Их поставили в ряд лицом к бездонной яме, и Антанас Вилкас, которому Борух когда-то ковал полозья-коньки, чтобы он вместе с другими мальчишками мог кататься по замерзшей реке, скомандовал: „Огонь!“
Уже упали в  чёрную яму Лейман и вдова Фиселевич, ушёл в небытие  Пинхас, пробормотав перед смертью: „Ты простишь, меня...“, вскрикнув раненой птицей, исчезла в бездне Авива, а Борух всё стоял на краю вечности, подняв глаза к небу, шепча свою последнюю молитву.
- Эй, жид,   а ты чего опаздываешь?
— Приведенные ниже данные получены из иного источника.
/-! ### setPc -/

@[simp] theorem State.v_setPc (a : Word) : (s.setPc a).v = s.v := rfl
@[simp] theorem State.i_setPc (a : Word) : (s.setPc a).i = s.i := rfl
@[simp] theorem State.pc_setPc (a : Word) : (s.setPc a).pc = a := rfl
@[simp] theorem State.stack_setPc (a : Word) : (s.setPc a).stack = s.stack := rfl
@[simp] theorem State.depth_setPc (a : Word) : (s.setPc a).depth = s.depth := rfl
@[simp] theorem State.dt_setPc (a : Word) : (s.setPc a).dt = s.dt := rfl
@[simp] theorem State.st_setPc (a : Word) : (s.setPc a).st = s.st := rfl
@[simp] theorem State.mem_setPc (a : Word) : (s.setPc a).mem = s.mem := rfl
@[simp] theorem State.gfx_setPc (a : Word) : (s.setPc a).gfx = s.gfx := rfl
@[simp] theorem State.dirty_setPc (a : Word) : (s.setPc a).dirty = s.dirty := rfl
@[simp] theorem State.halt_setPc (a : Word) : (s.setPc a).halt = s.halt := rfl
@[simp] theorem State.ports_setPc (a : Word) : (s.setPc a).ports = s.ports := rfl
@[simp] theorem State.result_setPc (a : Word) : (s.setPc a).result = s.result := rfl
@[simp] theorem State.events_setPc (a : Word) : (s.setPc a).events = s.events := rfl
@[simp] theorem State.agenda_setPc (a : Word) : (s.setPc a).agenda = s.agenda := rfl
@[simp] theorem State.loadOpen_setPc (a : Word) : (s.setPc a).loadOpen = s.loadOpen := rfl
@[simp] theorem State.draws_setPc (a : Word) : (s.setPc a).draws = s.draws := rfl
@[simp] theorem State.getV_setPc (a : Word) (q : Reg) : (s.setPc a).getV q = s.getV q := rfl

/-! ### setStack -/

@[simp] theorem State.v_setStack (f : Vector Word 16) : (s.setStack f).v = s.v := rfl
@[simp] theorem State.i_setStack (f : Vector Word 16) : (s.setStack f).i = s.i := rfl
@[simp] theorem State.pc_setStack (f : Vector Word 16) : (s.setStack f).pc = s.pc := rfl
@[simp] theorem State.stack_setStack (f : Vector Word 16) : (s.setStack f).stack = f := rfl
@[simp] theorem State.depth_setStack (f : Vector Word 16) : (s.setStack f).depth = s.depth := rfl
@[simp] theorem State.dt_setStack (f : Vector Word 16) : (s.setStack f).dt = s.dt := rfl
@[simp] theorem State.st_setStack (f : Vector Word 16) : (s.setStack f).st = s.st := rfl
@[simp] theorem State.mem_setStack (f : Vector Word 16) : (s.setStack f).mem = s.mem := rfl
@[simp] theorem State.gfx_setStack (f : Vector Word 16) : (s.setStack f).gfx = s.gfx := rfl
@[simp] theorem State.dirty_setStack (f : Vector Word 16) : (s.setStack f).dirty = s.dirty := rfl
@[simp] theorem State.halt_setStack (f : Vector Word 16) : (s.setStack f).halt = s.halt := rfl
@[simp] theorem State.ports_setStack (f : Vector Word 16) : (s.setStack f).ports = s.ports := rfl
@[simp] theorem State.result_setStack (f : Vector Word 16) : (s.setStack f).result = s.result := rfl
@[simp] theorem State.events_setStack (f : Vector Word 16) : (s.setStack f).events = s.events := rfl
@[simp] theorem State.agenda_setStack (f : Vector Word 16) : (s.setStack f).agenda = s.agenda := rfl
@[simp] theorem State.loadOpen_setStack (f : Vector Word 16) : (s.setStack f).loadOpen = s.loadOpen := rfl
@[simp] theorem State.draws_setStack (f : Vector Word 16) : (s.setStack f).draws = s.draws := rfl
@[simp] theorem State.getV_setStack (f : Vector Word 16) (q : Reg) : (s.setStack f).getV q = s.getV q := rfl

/-! ### setDepth -/

@[simp] theorem State.v_setDepth (d : Fin 17) : (s.setDepth d).v = s.v := rfl
@[simp] theorem State.i_setDepth (d : Fin 17) : (s.setDepth d).i = s.i := rfl
@[simp] theorem State.pc_setDepth (d : Fin 17) : (s.setDepth d).pc = s.pc := rfl
@[simp] theorem State.stack_setDepth (d : Fin 17) : (s.setDepth d).stack = s.stack := rfl
@[simp] theorem State.depth_setDepth (d : Fin 17) : (s.setDepth d).depth = d := rfl
@[simp] theorem State.dt_setDepth (d : Fin 17) : (s.setDepth d).dt = s.dt := rfl
@[simp] theorem State.st_setDepth (d : Fin 17) : (s.setDepth d).st = s.st := rfl
@[simp] theorem State.mem_setDepth (d : Fin 17) : (s.setDepth d).mem = s.mem := rfl
@[simp] theorem State.gfx_setDepth (d : Fin 17) : (s.setDepth d).gfx = s.gfx := rfl
@[simp] theorem State.dirty_setDepth (d : Fin 17) : (s.setDepth d).dirty = s.dirty := rfl
@[simp] theorem State.halt_setDepth (d : Fin 17) : (s.setDepth d).halt = s.halt := rfl
@[simp] theorem State.ports_setDepth (d : Fin 17) : (s.setDepth d).ports = s.ports := rfl
@[simp] theorem State.result_setDepth (d : Fin 17) : (s.setDepth d).result = s.result := rfl
@[simp] theorem State.events_setDepth (d : Fin 17) : (s.setDepth d).events = s.events := rfl
@[simp] theorem State.agenda_setDepth (d : Fin 17) : (s.setDepth d).agenda = s.agenda := rfl
@[simp] theorem State.loadOpen_setDepth (d : Fin 17) : (s.setDepth d).loadOpen = s.loadOpen := rfl
@[simp] theorem State.draws_setDepth (d : Fin 17) : (s.setDepth d).draws = s.draws := rfl
@[simp] theorem State.getV_setDepth (d : Fin 17) (q : Reg) : (s.setDepth d).getV q = s.getV q := rfl

/-! ### setDt -/

@[simp] theorem State.v_setDt (b : Byte) : (s.setDt b).v = s.v := rfl
@[simp] theorem State.i_setDt (b : Byte) : (s.setDt b).i = s.i := rfl
@[simp] theorem State.pc_setDt (b : Byte) : (s.setDt b).pc = s.pc := rfl
@[simp] theorem State.stack_setDt (b : Byte) : (s.setDt b).stack = s.stack := rfl
@[simp] theorem State.depth_setDt (b : Byte) : (s.setDt b).depth = s.depth := rfl
@[simp] theorem State.dt_setDt (b : Byte) : (s.setDt b).dt = b := rfl
@[simp] theorem State.st_setDt (b : Byte) : (s.setDt b).st = s.st := rfl
@[simp] theorem State.mem_setDt (b : Byte) : (s.setDt b).mem = s.mem := rfl
@[simp] theorem State.gfx_setDt (b : Byte) : (s.setDt b).gfx = s.gfx := rfl
@[simp] theorem State.dirty_setDt (b : Byte) : (s.setDt b).dirty = s.dirty := rfl
@[simp] theorem State.halt_setDt (b : Byte) : (s.setDt b).halt = s.halt := rfl
@[simp] theorem State.ports_setDt (b : Byte) : (s.setDt b).ports = s.ports := rfl
@[simp] theorem State.result_setDt (b : Byte) : (s.setDt b).result = s.result := rfl
@[simp] theorem State.events_setDt (b : Byte) : (s.setDt b).events = s.events := rfl
@[simp] theorem State.agenda_setDt (b : Byte) : (s.setDt b).agenda = s.agenda := rfl
@[simp] theorem State.loadOpen_setDt (b : Byte) : (s.setDt b).loadOpen = s.loadOpen := rfl
@[simp] theorem State.draws_setDt (b : Byte) : (s.setDt b).draws = s.draws := rfl
@[simp] theorem State.getV_setDt (b : Byte) (q : Reg) : (s.setDt b).getV q = s.getV q := rfl

/-! ### setSt -/

@[simp] theorem State.v_setSt (b : Byte) : (s.setSt b).v = s.v := rfl
@[simp] theorem State.i_setSt (b : Byte) : (s.setSt b).i = s.i := rfl
@[simp] theorem State.pc_setSt (b : Byte) : (s.setSt b).pc = s.pc := rfl
@[simp] theorem State.stack_setSt (b : Byte) : (s.setSt b).stack = s.stack := rfl
@[simp] theorem State.depth_setSt (b : Byte) : (s.setSt b).depth = s.depth := rfl
@[simp] theorem State.dt_setSt (b : Byte) : (s.setSt b).dt = s.dt := rfl
@[simp] theorem State.st_setSt (b : Byte) : (s.setSt b).st = b := rfl
@[simp] theorem State.mem_setSt (b : Byte) : (s.setSt b).mem = s.mem := rfl
@[simp] theorem State.gfx_setSt (b : Byte) : (s.setSt b).gfx = s.gfx := rfl
@[simp] theorem State.dirty_setSt (b : Byte) : (s.setSt b).dirty = s.dirty := rfl
@[simp] theorem State.halt_setSt (b : Byte) : (s.setSt b).halt = s.halt := rfl
@[simp] theorem State.ports_setSt (b : Byte) : (s.setSt b).ports = s.ports := rfl
@[simp] theorem State.result_setSt (b : Byte) : (s.setSt b).result = s.result := rfl
@[simp] theorem State.events_setSt (b : Byte) : (s.setSt b).events = s.events := rfl
@[simp] theorem State.agenda_setSt (b : Byte) : (s.setSt b).agenda = s.agenda := rfl
@[simp] theorem State.loadOpen_setSt (b : Byte) : (s.setSt b).loadOpen = s.loadOpen := rfl
@[simp] theorem State.draws_setSt (b : Byte) : (s.setSt b).draws = s.draws := rfl
@[simp] theorem State.getV_setSt (b : Byte) (q : Reg) : (s.setSt b).getV q = s.getV q := rfl

/-! ### setMem -/

@[simp] theorem State.v_setMem (m : Memory) : (s.setMem m).v = s.v := rfl
@[simp] theorem State.i_setMem (m : Memory) : (s.setMem m).i = s.i := rfl
@[simp] theorem State.pc_setMem (m : Memory) : (s.setMem m).pc = s.pc := rfl
@[simp] theorem State.stack_setMem (m : Memory) : (s.setMem m).stack = s.stack := rfl
@[simp] theorem State.depth_setMem (m : Memory) : (s.setMem m).depth = s.depth := rfl
@[simp] theorem State.dt_setMem (m : Memory) : (s.setMem m).dt = s.dt := rfl
@[simp] theorem State.st_setMem (m : Memory) : (s.setMem m).st = s.st := rfl
@[simp] theorem State.mem_setMem (m : Memory) : (s.setMem m).mem = m := rfl
@[simp] theorem State.gfx_setMem (m : Memory) : (s.setMem m).gfx = s.gfx := rfl
@[simp] theorem State.dirty_setMem (m : Memory) : (s.setMem m).dirty = s.dirty := rfl
@[simp] theorem State.halt_setMem (m : Memory) : (s.setMem m).halt = s.halt := rfl
@[simp] theorem State.ports_setMem (m : Memory) : (s.setMem m).ports = s.ports := rfl
@[simp] theorem State.result_setMem (m : Memory) : (s.setMem m).result = s.result := rfl
@[simp] theorem State.events_setMem (m : Memory) : (s.setMem m).events = s.events := rfl
@[simp] theorem State.agenda_setMem (m : Memory) : (s.setMem m).agenda = s.agenda := rfl
@[simp] theorem State.loadOpen_setMem (m : Memory) : (s.setMem m).loadOpen = s.loadOpen := rfl
@[simp] theorem State.draws_setMem (m : Memory) : (s.setMem m).draws = s.draws := rfl
@[simp] theorem State.getV_setMem (m : Memory) (q : Reg) : (s.setMem m).getV q = s.getV q := rfl

/-! ### setGfx -/

@[simp] theorem State.v_setGfx (g : Gfx) : (s.setGfx g).v = s.v := rfl
@[simp] theorem State.i_setGfx (g : Gfx) : (s.setGfx g).i = s.i := rfl
@[simp] theorem State.pc_setGfx (g : Gfx) : (s.setGfx g).pc = s.pc := rfl
@[simp] theorem State.stack_setGfx (g : Gfx) : (s.setGfx g).stack = s.stack := rfl
@[simp] theorem State.depth_setGfx (g : Gfx) : (s.setGfx g).depth = s.depth := rfl
@[simp] theorem State.dt_setGfx (g : Gfx) : (s.setGfx g).dt = s.dt := rfl
@[simp] theorem State.st_setGfx (g : Gfx) : (s.setGfx g).st = s.st := rfl
@[simp] theorem State.mem_setGfx (g : Gfx) : (s.setGfx g).mem = s.mem := rfl
@[simp] theorem State.gfx_setGfx (g : Gfx) : (s.setGfx g).gfx = g := rfl
@[simp] theorem State.dirty_setGfx (g : Gfx) : (s.setGfx g).dirty = s.dirty := rfl
@[simp] theorem State.halt_setGfx (g : Gfx) : (s.setGfx g).halt = s.halt := rfl
@[simp] theorem State.ports_setGfx (g : Gfx) : (s.setGfx g).ports = s.ports := rfl
@[simp] theorem State.result_setGfx (g : Gfx) : (s.setGfx g).result = s.result := rfl
@[simp] theorem State.events_setGfx (g : Gfx) : (s.setGfx g).events = s.events := rfl
@[simp] theorem State.agenda_setGfx (g : Gfx) : (s.setGfx g).agenda = s.agenda := rfl
@[simp] theorem State.loadOpen_setGfx (g : Gfx) : (s.setGfx g).loadOpen = s.loadOpen := rfl
@[simp] theorem State.draws_setGfx (g : Gfx) : (s.setGfx g).draws = s.draws := rfl
@[simp] theorem State.getV_setGfx (g : Gfx) (q : Reg) : (s.setGfx g).getV q = s.getV q := rfl

/-! ### setDirty -/

@[simp] theorem State.v_setDirty (d : Bool) : (s.setDirty d).v = s.v := rfl
@[simp] theorem State.i_setDirty (d : Bool) : (s.setDirty d).i = s.i := rfl
@[simp] theorem State.pc_setDirty (d : Bool) : (s.setDirty d).pc = s.pc := rfl
@[simp] theorem State.stack_setDirty (d : Bool) : (s.setDirty d).stack = s.stack := rfl
@[simp] theorem State.depth_setDirty (d : Bool) : (s.setDirty d).depth = s.depth := rfl
@[simp] theorem State.dt_setDirty (d : Bool) : (s.setDirty d).dt = s.dt := rfl
@[simp] theorem State.st_setDirty (d : Bool) : (s.setDirty d).st = s.st := rfl
@[simp] theorem State.mem_setDirty (d : Bool) : (s.setDirty d).mem = s.mem := rfl
@[simp] theorem State.gfx_setDirty (d : Bool) : (s.setDirty d).gfx = s.gfx := rfl
@[simp] theorem State.dirty_setDirty (d : Bool) : (s.setDirty d).dirty = d := rfl
@[simp] theorem State.halt_setDirty (d : Bool) : (s.setDirty d).halt = s.halt := rfl
@[simp] theorem State.ports_setDirty (d : Bool) : (s.setDirty d).ports = s.ports := rfl
@[simp] theorem State.result_setDirty (d : Bool) : (s.setDirty d).result = s.result := rfl
@[simp] theorem State.events_setDirty (d : Bool) : (s.setDirty d).events = s.events := rfl
@[simp] theorem State.agenda_setDirty (d : Bool) : (s.setDirty d).agenda = s.agenda := rfl
@[simp] theorem State.loadOpen_setDirty (d : Bool) : (s.setDirty d).loadOpen = s.loadOpen := rfl
@[simp] theorem State.draws_setDirty (d : Bool) : (s.setDirty d).draws = s.draws := rfl
@[simp] theorem State.getV_setDirty (d : Bool) (q : Reg) : (s.setDirty d).getV q = s.getV q := rfl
Твоя Сара уже заждалась тебя,- раздался за спиной голос Вилкаса, и другие полицаи рассмеялись. – Похоже, не встретить тебе следующий год в Иерусалиме, подохнешь здесь, в Жагаре!
Борух медленно повернулся и, опередив на мгновение выкрик „Ugnis!“, проклял убийц.
***********
Проснувшись ранним майским утром, Йона вдруг не узнал  сигалон: ещё сухие недавно ветки покрылись сиреневой пеной.  Тысячи цветов от густо-фиолетового до блекло-лавандового цвета, собравшись в пушистые кисточки, превратили засохшего было старика в жизнерадостного юношу. Ветки уже не скрипели уныло под окнами палаты, а, гордо выпрямившись, красовались друг перед другом.
И Йоне неожиданно стало  лучше. Неожиданно для него самого, всего медперсонала и лечащего врача. Медсестры уже не спешили побыстрее убежать из палаты, а охотно задерживались подольше,  хихикая и кокетничая с Йоной в ответ на его  старомодные комплименты. Повеселел и его лечащий врач.
- Ты ещё крепкий старик, Розенбом, - процитировал доктор кого-то, неизвестного Йоне, перебирая задумчиво листочки  с анализами и глядя на показатели монитора. – Пожалуй, я  скоро даже смогу выписать тебя домой. Лучше бы тебе, конечно, побыть где-нибудь подальше от нашей жары.
- Ты хочешь сказать, что я могу отправиться в небольшое путешествие? – спросил Йона.
- Только действительно небольшое, - покачал головой доктор. – И при соблюдении тысячи условий.
- И на самолёте? – оживился Йона.
- И на самолёте, - подтвердил доктор, вставая. – Но, на всякий случай,  не дольше двух часов. Куда ты собрался Йона?
- Ты сам посоветовал, док, - улыбнулся Йона. – Туда, где не так много солнца.

По ставшей уже традиции разбудил Йону телефонный звонок бывшей жены.  Он посмотрел на часы - в полутёмной палате светящийся циферблат часов показал пять тридцать утра. Можно, конечно, не ответить, но сон уже пропал, да и звонить Клара будет до победного, или поднимет на ноги всю клинику, выясняя, почему молчит его телефон.
- Тебя завтра выписывают,  и ты летишь в Литву, - её  категоричный тон   был похож на металлические интонации в голосе прокурора, предъявляющего обвинение злостному рецидивисту. – Не вздумай отпираться, я говорила с твоим лечащим врачом. Я еду с тобой в эту деревню.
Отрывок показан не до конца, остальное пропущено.